Extracted records
/-- The sign of an exact zero sum of two operands: theirs when they agree, else minus under RDN only (R238). -/
def zeroSign (rm : Round) (a b : FVal) : Bool := if a.neg = b.neg then a.neg else rm == .rdn

/-- a + b. -/
def fAdd (ftz : Bool) (rm : Round) (x y : Lane) : FRes :=
  let a := f32Val x
  let b := f32Val y
  if a.isSig || b.isSig then invalid
  else if a.isNan || b.isNan then (nan32, 0)
  else sum32 ftz rm (if a.isZero && b.isZero then zeroSign rm a b else rm == .rdn) [a, b]

/-- The sign bit inverted, NaNs included (an operand of a subtraction). -/
def flip32 (x : Lane) : Lane := x ^^^ 0x80000000

/-- a - b. -/
def fSub (ftz : Bool) (rm : Round) (x y : Lane) : FRes := fAdd ftz rm x (flip32 y)

/-- a x b. -/
def fMul (ftz : Bool) (rm : Round) (x y : Lane) : FRes :=
  let a := f32Val x
  let b := f32Val y
  if a.isSig || b.isSig then invalid
  else if a.isNan || b.isNan then (nan32, 0)
  else if (a.isInf && b.isZero) || (a.isZero && b.isInf) then invalid
  else match a.times b with
  | .inf n => (inf32 n, 0)
  | v => round32 ftz rm v.neg false v.mag.1 v.mag.2

/-- a x b + x with one rounding; infinity times zero raises NV even beside a quiet NaN (R254). -/
def fFma (ftz : Bool) (rm : Round) (x y z : Lane) : FRes :=
  let a := f32Val x
  let b := f32Val y
  let c := f32Val z
  if a.isSig || b.isSig || c.isSig then invalid
  else if (a.isInf && b.isZero) || (a.isZero && b.isInf) then invalid
  else if a.isNan || b.isNan || c.isNan then (nan32, 0)
  else
    let p := a.times b
    sum32 ftz rm (if p.isZero && c.isZero then zeroSign rm p c else rm == .rdn) [p, c]

/-- x - a x b with one rounding (R254). -/
def fFms (ftz : Bool) (rm : Round) (x y z : Lane) : FRes := fFma ftz rm (flip32 x) y z

/-- The order of FP32 values that are no NaN, with -0 below +0 (R255). -/
def key32 (x : Lane) : Int :=
  if x.getLsbD 31 then -((x.toNat % 2 ^ 31 : Nat) : Int) - 1 else (x.toNat : Int)
/-- The same order with -0 equal to +0 (R256). -/
def ord32 (x : Lane) : Int := if x.getLsbD 31 then -((x.toNat % 2 ^ 31 : Nat) : Int) else (x.toNat : Int)

/-- VFMIN and VFMAX (R255). -/
def fMinMax (mx num : Bool) (x y : Lane) : FRes :=
  let a := f32Val x
  let b := f32Val y
  let nv : FFlags := if a.isSig || b.isSig then flNV else 0
  if a.isNan && b.isNan then (nan32, nv)
  else if a.isNan then (if num then y else nan32, nv)
  else if b.isNan then (if num then x else nan32, nv)
  else (if (if mx then decide (key32 y ≤ key32 x) else decide (key32 x ≤ key32 y)) then x else y, nv)

/-- VFCMP (R256). -/
def fCmp (cond : FCond) (x y : Lane) : Bool × FFlags :=
  let a := f32Val x
  let b := f32Val y
  let un := a.isNan || b.isNan
  let sg := a.isSig || b.isSig
  let quietNv := match cond with
    | .lt | .le | .ge | .gt => true
    | _ => false
  let r := match cond with
    | .eq => !un && ord32 x == ord32 y
    | .lt => !un && decide (ord32 x < ord32 y)
    | .le => !un && decide (ord32 x ≤ ord32 y)
    | .un => un
    | .ne => un || ord32 x != ord32 y
    | .ge => !un && decide (ord32 x ≥ ord32 y)
    | .gt => !un && decide (ord32 x > ord32 y)
    | .ord => !un
  (r, if sg || (un && quietNv) then flNV else 0)

/-- The class bit of a value (R257). -/
def fClass (x : Lane) : Nat :=
  let neg := x.getLsbD 31
  match f32Val x with
  | .nan _ => 8
  | .inf _ => if neg then 0 else 7
  | .fin _ m _ =>
    if m = 0 then (if neg then 3 else 4)
    else if m < 2 ^ 23 then (if neg then 2 else 5)
    else (if neg then 1 else 6)

/-! ## Division and roots (R258, R247) -/

/-- Integer square root by bits: the largest r below 2^n with r^2 at most x. -/
def isqrtGo (x : Nat) : Nat → Nat → Nat
  | 0, r => r
  | n + 1, r => isqrtGo x n (if (r + 2 ^ n) * (r + 2 ^ n) ≤ x then r + 2 ^ n else r)
def isqrt (x : Nat) : Nat := isqrtGo x (x.log2 / 2 + 1) 0

/-- |a / b| for finite nonzero magnitudes, as a number of at least 40 bits with a sticky bit. -/
def divMag (a b : Nat × Int) : Nat × Int × Bool :=
  let k := 64 + b.1.log2
  (a.1 * 2 ^ k / b.1, a.2 - b.2 - k, decide (a.1 * 2 ^ k % b.1 ≠ 0))

/-- sqrt of m x 2^e, likewise. -/
def sqrtMag (m : Nat) (e : Int) : Nat × Int × Bool :=
  let k : Nat := 128 + (e % 2).toNat
  let x := m * 2 ^ k
  let r := isqrt x
  (r, (e - k) / 2, decide (r * r ≠ x))

/-- 1 / sqrt(m x 2^e), likewise. -/
def rsqrtMag (m : Nat) (e : Int) : Nat × Int × Bool :=
  let k : Nat := 200 + (e % 2).toNat
  let x := 2 ^ k / m
  let r := isqrt x
  (r, -((e + k) / 2), decide (r * r * m ≠ 2 ^ k))

/-- VFDIV (R258). -/
def fDiv (ftz : Bool) (x y : Lane) : FRes :=
  let a := f32Val x
  let b := f32Val y
  let neg := a.neg != b.neg
  if a.isSig || b.isSig then invalid
  else if a.isNan || b.isNan then (nan32, 0)
  else if (a.isInf && b.isInf) || (a.isZero && b.isZero) then invalid
  else if a.isInf then (inf32 neg, 0)
  else if b.isInf then (zero32 neg, 0)
  else if b.isZero then (inf32 neg, flDZ)
  else if a.isZero then (zero32 neg, 0)
  else
    let q := divMag a.mag b.mag
    round32 ftz .rne neg q.2.2 q.1 q.2.1

/-- VFSQRT (R258). -/
def fSqrt (ftz : Bool) (x : Lane) : FRes :=
  let a := f32Val x
  if a.isSig then invalid
  else if a.isNan then (nan32, 0)
  else if a.isZero then (x, 0)
  else if a.neg then invalid
  else if a.isInf then (inf32 false, 0)
  else
    let q := sqrtMag a.mag.1 a.mag.2
    round32 ftz .rne false q.2.2 q.1 q.2.1

/-! ## FPCTL -/

/-- FTZ and the enables of FPCTL (R242). -/
def Core.ftz (c : Core) : Bool := c.fpctl.getLsbD 0
def Core.fpEnable (c : Core) : FFlags := c.fpctl.extractLsb' 8 5

/-! ## Sesame -/

/-- Rotations of R9. -/
def sesameRD : List Nat := [7, 19, 11, 25, 3, 14, 29, 9, 21, 5]
def sesameRB : List Nat := [13, 5, 22, 17, 27, 10, 2, 30, 8, 24]

/-- The counter generator of R9: four counter words and two key words give four output words. -/
def sesame (a b c d key0 key1 : Lane) : Lane × Lane × Lane × Lane :=
  let r := (List.range 10).foldl (fun (x : Lane × Lane × Lane × Lane) i =>
    let ks := if i % 2 = 0 then key0 else key1
    let a := x.1 + x.2.1 + ks + BitVec.ofNat 32 (i * 0x6D2B79F5)
    let d := (x.2.2.2 ^^^ a).rotateLeft (sesameRD.getD i 0)
    let c := x.2.2.1 * 0x2C1B3C6D + d
    let b := (x.2.1 ^^^ c).rotateLeft (sesameRB.getD i 0)
    (a, b, c, d)) (a, b, c, d)
  (r.1, r.2.1 ^^^ key1, r.2.2.1 ^^^ key0, r.2.2.2)

end Sys2Proof.Machine
end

**Task brief**. For the string "fAdd", show each line of the entries above where it occurs.

**Reply to the task**.
def fAdd (ftz : Bool) (rm : Round) (x y : Lane) : FRes :=
def fSub (ftz : Bool) (rm : Round) (x y : Lane) : FRes := fAdd ftz rm x (flip32 y)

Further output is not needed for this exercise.